### What to work on
Would you copy the material below word for word, beginning with its first line and ending with the line that contains "decide (ch < 64)"?

### Material provided

-- ==== Sys2Proof/WellFormed.lean ====
section
/-! DEFINITION. Which terms of `Instr` name something the device has: a format code of 0 to 3 (R68, R73), a scope of 0 to 5 (R68, R73), and, in
an event, partitions 1 to 36 (R400), contexts and cores 0 to 2,339 (R442), mills 0 to 143, bays 0 to 35 (R16), dies 0 to 3, queue slots 0 to 63
(R417), chains 0 to 63 (R219), ports 0 to 31 of a mill (R231), PML ports 0 to 11 (R19), domains 0 to 3 (R280) start steps 0 to 63 (R479), and the units of R482 that can be mapped out. -/

namespace Sys2Proof

open Sys2Proof.Machine (Window)

/-- Partition numbers (R400). -/
def partOk (n : Nat) : Bool := decide (1 ≤ n) && decide (n ≤ 36)
/-- Flat numbers (R253, R442). -/
def flatOk (f : Nat) : Bool := decide (f < 2340)

/-- Windows whose owner exists. -/
def Machine.Window.ok : Window → Bool
  | .part n => partOk n
  | .trans n => partOk n
  | .cx n => partOk n
  | .chain n die ch => partOk n && decide (die < 4) && decide (ch < 64)
  | .splice n die => partOk n && decide (die < 4)
  | .queue die slot => decide (die < 4) && decide (slot < 64)
  | .hold => true
  | .lease die => decide (die < 4)
  | .regmap => true
  | .dsense d => decide (d < 4)
  | .dtarget d => decide (d < 4)
  | .millcal m => decide (m < 144)
  | .energy n => decide (n ≤ 36)
  | .ready => true
  | .start n => decide (n < 64)
  | .tier g => decide (g < 2 ^ 36)

/-- Whether a term names something the device has. -/
def Instr.wf : Instr → Bool
  | .fadd _ _ _ f => decide (f.toNat < 4)
  | .fsub _ _ _ f => decide (f.toNat < 4)
  | .fmul _ _ _ f => decide (f.toNat < 4)
  | .ffma _ _ _ f => decide (f.toNat < 4)
  | .fdiv _ _ _ f => decide (f.toNat < 4)
  | .fsqrt _ _ f => decide (f.toNat < 4)
  | .fmin _ _ _ f => decide (f.toNat < 4)
  | .fmax _ _ _ f => decide (f.toNat < 4)
  | .feq _ _ _ f => decide (f.toNat < 4)
  | .flt _ _ _ f => decide (f.toNat < 4)
  | .fle _ _ _ f => decide (f.toNat < 4)
  | .fclass _ _ f => decide (f.toNat < 4)
  | .fcvtI _ _ f => decide (f.toNat < 4)
  | .fcvtN _ _ f => decide (f.toNat < 4)
  | .fcvtFi _ _ f => decide (f.toNat < 4)
  | .fcvtFn _ _ f => decide (f.toNat < 4)
  | .fcvtFf _ _ _ f => decide (f.toNat < 4)
  | .fenceV c _ => decide (c.toNat < 6)
  | .fenceS c _ => decide (c.toNat < 6)
  | .registerWrite w off _ _ => w.ok && decide (off % 8 = 0) && decide (off < 4096)
  | .cxStop part => partOk part
  | .cxSave part => partOk part
  | .cxRestore part => partOk part
  | .cxResume part => partOk part
  | .cxCommandComplete part => partOk part
  | .cxdataRead part => partOk part
  | .cxdataWrite part _ => partOk part
  | .debugStopCmd part => partOk part
  | .debugStep part => partOk part
  | .breakpointHit flat => flatOk flat
  | .debugStopDrained flat => flatOk flat
  | .kill part flat => partOk part && flatOk flat
  | .killDone part => partOk part
  | .partitionCreate part => partOk part
  | .partitionDestroy part => partOk part
  | .invalidateGo part _ die core => partOk part && decide (die < 4) && decide (core < 4)
  | .invalidationComplete part _ => partOk part
  | .ptEditRecord part _ _ _ _ _ die core => partOk part && decide (die < 4) && decide (core < 4)
  | .queueBind die slot => decide (die < 4) && decide (slot < 64)
  | .queueHoldClear die slot => decide (die < 4) && decide (slot < 64)
  | .qfreePop die slot => decide (die < 4) && decide (slot < 64)
  | .qfreePush die slot _ => decide (die < 4) && decide (slot < 64)
  | .leaseRenew die _ => decide (die < 4)
  | .leaseTake die => decide (die < 4)
  | .leaseHand die dst _ => decide (die < 4) && decide (dst < 4)
  | .fwHeartbeat die => decide (die < 4)
  | .healthTimeout die => decide (die < 4)
  | .dieFence die => decide (die < 4)
  | .bayRegulatorMove bay => decide (bay < 36)
  | .chstatStopClear part die chain => partOk part && decide (die < 4) && decide (chain < 64)
  | .startRecordClear n => decide (n < 64)
  | .unitMapOut unit => decide (unit < 2368)
  | .pmlLinkUp port => decide (port < 12)
  | .droop bay _ => decide (bay < 36)
  | .droopEnd bay => decide (bay < 36)
  | .targetTimeout domain => decide (domain < 4)
  | .millCapUpdate mill => decide (mill < 144)
  | .ballastEnd mill => decide (mill < 144)
  | .arbiterCycle mill => decide (mill < 144)
  | .grantApply flat => flatOk flat
  | .vfetchComplete flat => flatOk flat
  | .waitEnd flat => flatOk flat
  | .sleepExpiry flat => flatOk flat
  | .xqEntryComplete flat _ => flatOk flat
  | .streamBindingStart mill port => decide (mill < 144) && decide (port < 32)
  | .streamFetch mill port => decide (mill < 144) && decide (port < 32)
  | .engineJobStart part die chain => partOk part && decide (die < 4) && decide (chain < 64)
  | .matrixOpComplete mill _ => decide (mill < 144)
  | .msigRaise flat => flatOk flat
  | .hostWrite part _ _ => partOk part
  | .hostRead part _ _ => partOk part
  | .spdmGetVersion part _ => partOk part
  | .spdmGetCapabilities part _ => partOk part
  | .spdmNegotiateAlgorithms part _ _ _ => partOk part
  | .spdmGetDigests part _ => partOk part
  | .spdmGetCertificate part _ _ _ => partOk part
  | .spdmChallenge part _ _ => partOk part
  | .spdmGetMeasurements part _ _ _ => partOk part
  | .pmlLinkDown port => decide (port < 12)
  | _ => true

end Sys2Proof
end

### Worked solution
-- ==== Sys2Proof/WellFormed.lean ====
section
/-! DEFINITION. Which terms of `Instr` name something the device has: a format code of 0 to 3 (R68, R73), a scope of 0 to 5 (R68, R73), and, in
an event, partitions 1 to 36 (R400), contexts and cores 0 to 2,339 (R442), mills 0 to 143, bays 0 to 35 (R16), dies 0 to 3, queue slots 0 to 63
(R417), chains 0 to 63 (R219), ports 0 to 31 of a mill (R231), PML ports 0 to 11 (R19), domains 0 to 3 (R280) start steps 0 to 63 (R479), and the units of R482 that can be mapped out. -/

namespace Sys2Proof

open Sys2Proof.Machine (Window)

/-- Partition numbers (R400). -/
def partOk (n : Nat) : Bool := decide (1 ≤ n) && decide (n ≤ 36)
/-- Flat numbers (R253, R442). -/
def flatOk (f : Nat) : Bool := decide (f < 2340)

/-- Windows whose owner exists. -/
def Machine.Window.ok : Window → Bool
  | .part n => partOk n
  | .trans n => partOk n
  | .cx n => partOk n
  | .chain n die ch => partOk n && decide (die < 4) && decide (ch < 64)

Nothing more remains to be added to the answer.